Assignment: Give back exactly the lines of the data below, starting with the line that has "def wordsOfLen : Nat → Nat" and going on through the line that has "BitVec.ofBool o.wb ++".

Segment Start: Excerpted data

-- ==== Sys2Proof/Decode.lean ====
section
/-!
DEFINITION. The decoder: from the words of one instruction (R34-R44) to an Instr, or none for a non-instruction (R56); then the
encoder, written from the same tables.
-/

namespace Sys2Proof

/-! ### Field codes -/

/-- TYPE of a code; 15 is reserved (R49). -/
def Ty.ofCode? (n : Nat) : Option Ty := allTypes[n]?

/-- RND code (R70). -/
def Rnd.code : Rnd → Nat
  | .rne => 0 | .rz => 1 | .ru => 2 | .rd => 3 | .rna => 4 | .sr => 5

/-- RND of a code; 6 and 7 are reserved (R49). -/
def Rnd.ofCode? : Nat → Option Rnd
  | 0 => some .rne | 1 => some .rz | 2 => some .ru | 3 => some .rd | 4 => some .rna | 5 => some .sr | _ => none

/-- SCOPE of a code; 5 to 7 are reserved (R49). -/
def Scope.ofCode? : Nat → Option Scope
  | 0 => some .group | 1 => some .cluster | 2 => some .die | 3 => some .device | 4 => some .system | _ => none

/-- ORD code (R18). -/
def Ord.code : Ord → Nat
  | .relaxed => 0 | .acquire => 1 | .release => 2 | .acqRel => 3

/-- ORD of a code (R18). -/
def Ord.ofCode : Nat → Ord
  | 0 => .relaxed | 1 => .acquire | 2 => .release | _ => .acqRel

/-! ### Words -/

/-- LEN of word 0 (R34). -/
def lenOf (w : Word) : Nat := (w.extractLsb' 0 2).toNat

/-- The number of words of a form (R34). -/
def wordsOfLen : Nat → Nat
  | 0 => 1 | 1 => 3 | 2 => 3 | _ => 5

/-- Byte count of the form whose word 0 is `w` (R34, R35). -/
def formBytes (w : Word) : Nat := 4 * wordsOfLen (lenOf w)

/-- OP of word 0 (R36). -/
def opOf (w : Word) : Nat := (w.extractLsb' 2 7).toNat

/-- The fields of word 0 (R36). -/
def W0.ofWord (w : Word) : W0 :=
  { k := w.extractLsb' 27 3, wa := w.getLsbD 30, wb := w.getLsbD 31
    a := w.extractLsb' 15 6, b := w.extractLsb' 21 6, d := w.extractLsb' 9 6 }

/-- Word 0 with its fields laid out by R36. -/
def W0.toWord (o : W0) (op len : Nat) : Word :=
  BitVec.ofBool o.wb ++ BitVec.ofBool o.wa ++ o.k ++ o.b ++ o.a ++ o.d ++ BitVec.ofNat 7 op ++ BitVec.ofNat 2 len

/-- The fields of words 0 to 2 (R36, R38, R39); none when a code or bit 31 of word 1 is reserved. -/
def X96.ofWords? (w0 w1 w2 : Word) : Option X96 :=
  if w1.getLsbD 31 then none else do
    let ty ← Ty.ofCode? (w1.extractLsb' 7 4).toNat
    let rnd ← Rnd.ofCode? (w1.extractLsb' 11 3).toNat
    let scope ← Scope.ofCode? (w1.extractLsb' 15 3).toNat
    some { w0 := W0.ofWord w0, immb := w1.getLsbD 28, x1 := w1.getLsbD 29, x2 := w1.getLsbD 30
           func := w1.extractLsb' 20 8, ord := Ord.ofCode (w1.extractLsb' 18 2).toNat, scope := scope
           sat := w1.getLsbD 14, rnd := rnd, ty := ty, wc := w1.getLsbD 6, c := w1.extractLsb' 0 6, imm := w2 }

/-- Word 1 with its fields laid out by R38. -/
def X96.word1 (x : X96) : Word :=
  BitVec.ofBool false ++ BitVec.ofBool x.x2 ++ BitVec.ofBool x.x1 ++ BitVec.ofBool x.immb ++ x.func ++
    BitVec.ofNat 2 x.ord.code ++ BitVec.ofNat 3 x.scope.code ++ BitVec.ofBool x.sat ++ BitVec.ofNat 3 x.rnd.code ++
    BitVec.ofNat 4 x.ty.code ++ BitVec.ofBool x.wc ++ x.c

/-! ### Dispatch on OP and the selectors of R53 and R54 -/

/-- The B32 instruction of an opcode, before its fields are checked. -/
def dispB32 (op : Nat) (o : W0) : Option Instr :=
  match op with
  | 0x00 => some (.nop o)
  | 0x01 => some (.iadd o)
  | 0x02 => some (.isub o)
  | 0x03 => some (.imul o)
  | 0x04 => some (.imulh o)
  | 0x06 => some (.imin o)
  | 0x07 => some (.imax o)
  | 0x08 => some (.and o)
  | 0x09 => some (.or o)
  | 0x0A => some (.xor o)
  | 0x0B => some (.andn o)
  | 0x0C => some (.shl o)
  | 0x0D => some (.shr o)
  | 0x0E => some (.sar o)
  | 0x0F =>
    match o.b.toNat with
    | 0 => some (.ineg o)
    | 1 => some (.iabs o)
    | 2 => some (.not o)
    | 3 => some (.popc o)
    | 4 => some (.clz o)
    | 5 => some (.brev o)
    | _ => none
  | 0x10 => some (.bfe o)
  | 0x12 => some (.icmp o)
  | 0x13 => some (.isel o)
  | 0x18 => some (.badd o)
  | 0x19 => some (.bmov o)
  | 0x1A => some (.bget o)
  | 0x20 => some (.mov o)
  | 0x22 => some (.lane o)
  | 0x23 => some (.shape o)
  | 0x24 => some (.shapea o)
  | 0x25 => some (.shapef o)
  | 0x26 => some (.sqz o)
  | 0x27 => some (.bcast o)
  | 0x28 => some (.shfl o)
  | 0x29 => some (.vote o)
  | 0x2A => some (.lred o)
  | 0x2B => some (.gid o)
  | 0x30 =>
    match o.b.toNat / 8 with
    | 0 => some (.kand o)
    | 1 => some (.kor o)
    | 2 => some (.kxor o)
    | 3 => some (.kandn o)
    | 4 => some (.knot o)
    | 5 => some (.kmov o)
    | _ => none
  | 0x31 => some (.kset o)
  | 0x32 => some (.kpop o)
  | 0x33 => some (.kget o)
  | 0x38 => some (.fadd o)
  | 0x39 => some (.fsub o)
  | 0x3A => some (.fmul o)
  | 0x3B => some (.ffma o)
  | 0x3C => some (.fmin o)
  | 0x3D => some (.fmax o)
  | 0x3E => some (.fcmp o)
  | 0x3F =>
    match o.b.toNat with
    | 0 => some (.fneg o)
    | 1 => some (.fabs o)
    | 2 => some (.frcp o)
    | 3 => some (.frsq o)
    | 4 => some (.fsqrt o)
    | 5 => some (.fexp2 o)
    | 6 => some (.flog2 o)
    | 7 => some (.fsin o)
    | 8 => some (.fcos o)
    | 9 => some (.ftanh o)
    | 10 => some (.fclass o)
    | _ => none
  | 0x40 => some (.cvt o)
  | 0x42 => some (.cvtd o)
  | 0x43 => some (.amax o)
  | 0x44 => some (.amget o)
  | 0x54 => some (.join o)
  | 0x55 => if o = {} then some .yieldp else none
  | 0x56 => some (.ret o)
  | 0x57 => some (.jmpi o)
  | 0x58 => some (.calli o)
  | 0x5A => some (.exit o)
  | 0x5B => some (.jget o)
  | 0x5C => some (.trap o)
  | 0x5D => some (.thret o)
  | 0x60 => some (.ld o)
  | 0x61 => some (.st o)
  | 0x62 => some (.lds o)
  | 0x63 => some (.sts o)
  | 0x64 => some (.ldp o)
  | 0x65 => some (.stp o)
  | 0x66 => some (.ldf o)
  | 0x67 => some (.ldfk o)
  | 0x68 => some (.stf o)
  | 0x69 => some (.feset o)
  | 0x6A => some (.ldt o)
  | 0x6C => some (.stz o)
  | 0x6D => some (.ldz o)
  | 0x6E => some (.pref o)
  | 0x6F => some (.cwb o)
  | 0x71 => some (.red o)
  | 0x73 => some (.fence o)
  | 0x75 => some (.publish o)
  | 0x76 => some (.chunk o)
  | 0x77 => some (.launch o)
  | 0x78 => some (.bar o)
  | 0x7C => some (.wld o)
  | 0x7D => some (.yield o)
  | _ => none

/-- The X96 instruction of an opcode, before its fields are checked. -/
def dispX96 (op : Nat) (o : X96) : Option Instr :=
  match op with
  | 0x00 => some (.nopX96 o)
  | 0x01 => some (.iaddX96 o)
  | 0x02 => some (.isubX96 o)
  | 0x03 => some (.imulX96 o)
  | 0x04 => some (.imulhX96 o)
  | 0x05 => some (.imad o)
  | 0x06 => some (.iminX96 o)
  | 0x07 => some (.imaxX96 o)
  | 0x08 => some (.andX96 o)
  | 0x09 => some (.orX96 o)
  | 0x0A => some (.xorX96 o)
  | 0x0B => some (.andnX96 o)
  | 0x0C => some (.shlX96 o)
  | 0x0D => some (.shrX96 o)
  | 0x0E => some (.sarX96 o)
  | 0x0F =>
    match o.w0.b.toNat with
    | 0 => some (.inegX96 o)
    | 1 => some (.iabsX96 o)
    | 2 => some (.notX96 o)
    | 3 => some (.popcX96 o)
    | 4 => some (.clzX96 o)
    | 5 => some (.brevX96 o)
    | _ => none
  | 0x10 => some (.bfeX96 o)
  | 0x11 => some (.bfi o)
  | 0x12 => some (.icmpX96 o)
  | 0x13 => some (.iselX96 o)
  | 0x18 => some (.baddX96 o)
  | 0x19 => some (.bmovX96 o)
  | 0x1A => some (.bgetX96 o)
  | 0x20 => some (.movX96 o)
  | 0x22 => some (.laneX96 o)
  | 0x23 => some (.shapeX96 o)
  | 0x24 => some (.shapeaX96 o)
  | 0x25 => some (.shapefX96 o)
  | 0x26 => some (.sqzX96 o)
  | 0x27 => some (.bcastX96 o)
  | 0x28 => some (.shflX96 o)
  | 0x29 => some (.voteX96 o)
  | 0x2A => some (.lredX96 o)
  | 0x2B => some (.gidX96 o)
  | 0x30 =>
    match o.w0.b.toNat / 8 with
    | 0 => some (.kandX96 o)
    | 1 => some (.korX96 o)
    | 2 => some (.kxorX96 o)
    | 3 => some (.kandnX96 o)
    | 4 => some (.knotX96 o)
    | 5 => some (.kmovX96 o)
    | _ => none
  | 0x31 => some (.ksetX96 o)
  | 0x32 => some (.kpopX96 o)
  | 0x33 => some (.kgetX96 o)
  | 0x38 => some (.faddX96 o)
  | 0x39 => some (.fsubX96 o)
  | 0x3A => some (.fmulX96 o)
  | 0x3B => some (.ffmaX96 o)
  | 0x3C => some (.fminX96 o)
  | 0x3D => some (.fmaxX96 o)
  | 0x3E => some (.fcmpX96 o)
  | 0x3F =>
    match o.w0.b.toNat with
    | 0 => some (.fnegX96 o)
    | 1 => some (.fabsX96 o)
    | 2 => some (.frcpX96 o)
    | 3 => some (.frsqX96 o)
    | 4 => some (.fsqrtX96 o)
    | 5 => some (.fexp2X96 o)
    | 6 => some (.flog2X96 o)
    | 7 => some (.fsinX96 o)
    | 8 => some (.fcosX96 o)
    | 9 => some (.ftanhX96 o)
    | 10 => some (.fclassX96 o)
    | _ => none
  | 0x40 => some (.cvtX96 o)
  | 0x41 => some (.cvtq o)
  | 0x42 => some (.cvtdX96 o)
  | 0x43 => some (.amaxX96 o)
  | 0x44 => some (.amgetX96 o)
  | 0x52 => some (.br o)
  | 0x53 => some (.bru o)
  | 0x54 => some (.joinX96 o)
  | 0x55 => if o = {} then some .yieldpX96 else none
  | 0x56 => some (.retX96 o)
  | 0x57 => some (.jmpiX96 o)
  | 0x58 => some (.calliX96 o)
  | 0x5A => some (.exitX96 o)
  | 0x5B =>
    match o.func.toNat with
    | 0 => some (.jgetX96 o)
    | 1 => some (.jput o)
    | _ => none
  | 0x5C => some (.trapX96 o)
  | 0x5D => some (.thretX96 o)
  | 0x60 => some (.ldX96 o)
  | 0x61 => some (.stX96 o)
  | 0x62 => some (.ldsX96 o)
  | 0x63 => some (.stsX96 o)
  | 0x64 => some (.ldpX96 o)
  | 0x65 => some (.stpX96 o)
  | 0x66 => some (.ldfX96 o)
  | 0x67 => some (.ldfkX96 o)
  | 0x68 => some (.stfX96 o)
  | 0x69 => some (.fesetX96 o)
  | 0x6A => some (.ldtX96 o)
  | 0x6B => some (.stct o)
  | 0x6C => some (.stzX96 o)
  | 0x6D => some (.ldzX96 o)
  | 0x6E => some (.prefX96 o)
  | 0x6F => some (.cwbX96 o)
  | 0x70 => some (.atom o)
  | 0x71 => some (.redX96 o)
  | 0x72 => some (.acas o)
  | 0x73 => some (.fenceX96 o)
  | 0x74 => some (.xfence o)
  | 0x75 => some (.publishX96 o)
  | 0x76 => some (.chunkX96 o)
  | 0x77 => some (.launchX96 o)
  | 0x78 => some (.barX96 o)
  | 0x79 =>
    match o.func.toNat with
    | 0 => some (.phreg o)
    | 1 => some (.phdrop o)
    | 2 => some (.phsig o)
    | 3 => some (.phwait o)
    | 4 => some (.phsw o)
    | 5 => some (.phq o)
    | _ => none
  | 0x7A =>
    match o.func.toNat with
    | 0 => some (.rdef o)
    | 1 => some (.racq o)
    | 2 => some (.rpub o)
    | 3 => some (.rget o)
    | 4 => some (.rrel o)
    | _ => none
  | 0x7B =>
    match o.func.toNat with
    | 0 => some (.cpy o)
    | 1 => some (.cpyw o)
    | _ => none
  | 0x7C =>
    match o.func.toNat with
    | 0 => some (.wldX96 o)
    | 1 => some (.wswap o)
    | 3 => some (.mdrain o)
    | 4 => some (.ashape o)
    | 5 => some (.twait o)
    | 6 => some (.tqry o)
    | _ => none
  | 0x7D =>
    match o.func.toNat with
    | 0 => some (.yieldX96 o)
    | 1 => some (.sleep o)
    | 2 => some (.cropen o)
    | 3 => some (.crclose o)
    | 4 => some (.mapv o)
    | 5 => some (.mapack o)
    | 6 => some (.feat o)
    | 7 => some (.clk o)
    | 8 => some (.pmrd o)
    | 9 => some (.pmcfg o)
    | 10 => some (.prog o)
    | _ => none
  | _ => none

/-- The BL instruction of an opcode (R43). -/
def dispBL (op : Nat) (o : BL) : Option Instr :=
  match op with
  | 0x1B => some (.blit o)
  | 0x21 => some (.movi o)
  | _ => none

Segment End: Excerpted data

Written answer:
def wordsOfLen : Nat → Nat
  | 0 => 1 | 1 => 3 | 2 => 3 | _ => 5

/-- Byte count of the form whose word 0 is `w` (R34, R35). -/
def formBytes (w : Word) : Nat := 4 * wordsOfLen (lenOf w)

/-- OP of word 0 (R36). -/
def opOf (w : Word) : Nat := (w.extractLsb' 2 7).toNat

/-- The fields of word 0 (R36). -/
def W0.ofWord (w : Word) : W0 :=
  { k := w.extractLsb' 27 3, wa := w.getLsbD 30, wb := w.getLsbD 31
    a := w.extractLsb' 15 6, b := w.extractLsb' 21 6, d := w.extractLsb' 9 6 }

/-- Word 0 with its fields laid out by R36. -/
def W0.toWord (o : W0) (op len : Nat) : Word :=
  BitVec.ofBool o.wb ++ BitVec.ofBool o.wa ++ o.k ++ o.b ++ o.a ++ o.d ++ BitVec.ofNat 7 op ++ BitVec.ofNat 2 len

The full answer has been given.